» **Task objective**
Once you find the line with "def State.consume (s" in the entries below, return exactly every line from it through the line with "one slab, as".

» **Supplied information**
────────

-- ==== Sys2Proof/Machine/Stub.lean ====
section
/-! DEFINITION. Deferred tensors (R220 to R222, R383 to R394): the hold table of an owner, the stub table of a holder, the
slots that pass between them, and the commands that send, pull, drop and forward a stub. -/

namespace Sys2Proof.Machine

/-- Control slots by what they carry (R389 to R391, R421), kept first in `args`. -/
abbrev ctlAccept : Nat := 1
abbrev ctlRefuse : Nat := 2
abbrev ctlPullAck : Nat := 3
abbrev ctlRepoint : Nat := 4
abbrev ctlRelease : Nat := 5
abbrev ctlRenew : Nat := 6
abbrev ctlRenewAck : Nat := 7
abbrev ctlReleaseAck : Nat := 8
abbrev ctlKeep : Nat := 9
/-- a group edit (R374) -/
abbrev ctlEdit : Nat := 10
/-- a heartbeat (R421) -/
abbrev ctlBeat : Nat := 11

/-- The oldest slot of a kind that the station of a die has taken (R364). -/
def State.taken (s : State) (p kind : Nat) (ok : Packet → Bool) : Option Packet :=
  s.net.find? (fun k => k.taken && k.dst == p && k.kind == kind && ok k)
/-- A control slot of a sort. -/
def State.control (s : State) (p sort : Nat) : Option Packet := s.taken p 0x12 (fun k => k.args.head? == some sort)
def State.consume (s : State) (k : Packet) : State := { s with net := s.net.erase k }
def Packet.arg (k : Packet) (n : Nat) : Nat := k.args.getD n 0

/-- Send a control slot of a partition (R363, R366: tier 0). -/
def State.sendCtl (s : State) (src dst part : Nat) (args : List Nat) : State :=
  s.send { kind := 0x12, src := src, dst := dst, tier := 0, part := part, args := args }
/-- The id of the partition of a VF. -/
def State.idOf (s : State) (p vf : Nat) : Nat := partId p (s.cfg.partOf p vf)

/-! ### The owner (R383, R384, R388) -/

def Die.hold (d : Die) (n : Nat) : Hold := SMap.get {} d.holds n
def Die.setHold (d : Die) (n : Nat) (h : Hold) : Die := { d with holds := SMap.set {} d.holds n h }

/-- Lower a frame's hold count. -/
def Die.unholdFrame (d : Die) (f : Nat) : Die :=
  { d with holdCnt := SMap.set 0 d.holdCnt f ((SMap.get 0 d.holdCnt f) - 1) }

/-- Release one tile of an entry; the entry is free once none is left. -/
def Die.releaseTile (d : Die) (n tile : Nat) : Die :=
  let h := d.hold n
  match SMap.get none h.held tile with
  | none => d
  | some f =>
    let left := h.held.erase tile
    let h' : Hold := { h with held := left, valid := !left.isEmpty }
    (d.unholdFrame f).setHold n h'

/-- Release every tile of an entry. -/
def Die.releaseAll (d : Die) (n : Nat) : Die := ((d.hold n).held.map (·.1)).foldl (fun d t => d.releaseTile n t) d

/-- The local frame of each page of a range that may be held (R383), or the cause: every page an ordinary one, or every page of
one slab, as `slab` says. -/
def holdFrames (s : State) (p t part vf : Nat) (slab : Option Nat) (va : Nat) : Nat → Except Nat (List Nat)
  | 0 => .ok []
  | n + 1 =>
    let rest := fun (f : Nat) => match holdFrames s p t part vf slab (va + 4096) n with
      | .ok l => Except.ok (f :: l)
      | .error c => .error c
    if (if isKv va then some (va / 2 ^ 32) else none) != slab then .error cPERM_FAULT
    else if isKv va then
      match kvLoc s p part va with
      | .error c => .error c
      | .ok l => match kvLoc s p part (va + 4095), l.holdFrame with
        | .ok _, some (_, f) => rest f
        | .error c, _ => .error c
        | .ok _, none => .error cPERM_FAULT
    else match (lookup s p t vf va).1 with
      | none => .error cXLATE_FAULT
      | some e =>
        let l := e.leaf
        let frame := leafFrame l + (va - e.va) / 4096
        if leafAm l != 0 || !bit l 9 || bit l 63 || devFrame <= leafFrame l || !homeOk s p frame (bits l 57 50) p vf
        then .error cPERM_FAULT else rest frame

/-- The lowest free hold entry (R384). -/
def Die.freeHold (d : Die) : Option Nat := (List.range 1024).find? (fun n => !(d.hold n).valid)

/-- The hold point (R220, R383): an entry that holds every frame. -/
def Die.takeHold (d : Die) (n vf va holder hva now : Nat) (frames : List Nat) : Die :=
  let d := { d with holdCnt := frames.foldl (fun m f => SMap.set 0 m f ((SMap.get 0 m f) + 1)) d.holdCnt }
  d.setHold n { valid := true, gen := (d.hold n).gen + 1, vf := vf, ova := va / 4096, tiles := frames.length,
                held := (frames.zipIdx).foldl (fun m e => SMap.set none m e.2 (some e.1)) [], holder := holder, hva := hva,
                renew := now }

/-! ### The holder (R386, R387, R390) -/

def Die.stub (d : Die) (n : Nat) : Stub := SMap.get {} d.stubs n
def Die.setStub (d : Die) (n : Nat) (b : Stub) : Die := { d with stubs := SMap.set {} d.stubs n b }
def Stub.tile (b : Stub) (k : Nat) : Pull := SMap.get .unpulled b.state k
def Stub.setTile (b : Stub) (k : Nat) (x : Pull) : Stub := { b with state := SMap.set .unpulled b.state k x }
/-- Tiles neither pulled nor lost. -/
def Stub.unpulled (b : Stub) : List Nat := (List.range b.tiles).filter (fun k => b.tile k == .unpulled || b.tile k == .asked)
/-- Tiles not pulled. -/
def Stub.waiting (b : Stub) : List Nat := (List.range b.tiles).filter (fun k => b.tile k != .pulled && b.tile k != .gone)
def Stub.inFlight (b : Stub) : Bool := b.state.any (fun e => e.2 == .asked)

────────

» **Result of this exercise**
def State.consume (s : State) (k : Packet) : State := { s with net := s.net.erase k }
def Packet.arg (k : Packet) (n : Nat) : Nat := k.args.getD n 0

/-- Send a control slot of a partition (R363, R366: tier 0). -/
def State.sendCtl (s : State) (src dst part : Nat) (args : List Nat) : State :=
  s.send { kind := 0x12, src := src, dst := dst, tier := 0, part := part, args := args }
/-- The id of the partition of a VF. -/
def State.idOf (s : State) (p vf : Nat) : Nat := partId p (s.cfg.partOf p vf)

/-! ### The owner (R383, R384, R388) -/

def Die.hold (d : Die) (n : Nat) : Hold := SMap.get {} d.holds n
def Die.setHold (d : Die) (n : Nat) (h : Hold) : Die := { d with holds := SMap.set {} d.holds n h }

/-- Lower a frame's hold count. -/
def Die.unholdFrame (d : Die) (f : Nat) : Die :=
  { d with holdCnt := SMap.set 0 d.holdCnt f ((SMap.get 0 d.holdCnt f) - 1) }

/-- Release one tile of an entry; the entry is free once none is left. -/
def Die.releaseTile (d : Die) (n tile : Nat) : Die :=
  let h := d.hold n
  match SMap.get none h.held tile with
  | none => d
  | some f =>
    let left := h.held.erase tile
    let h' : Hold := { h with held := left, valid := !left.isEmpty }
    (d.unholdFrame f).setHold n h'

/-- Release every tile of an entry. -/
def Die.releaseAll (d : Die) (n : Nat) : Die := ((d.hold n).held.map (·.1)).foldl (fun d t => d.releaseTile n t) d

/-- The local frame of each page of a range that may be held (R383), or the cause: every page an ordinary one, or every page of
one slab, as `slab` says. -/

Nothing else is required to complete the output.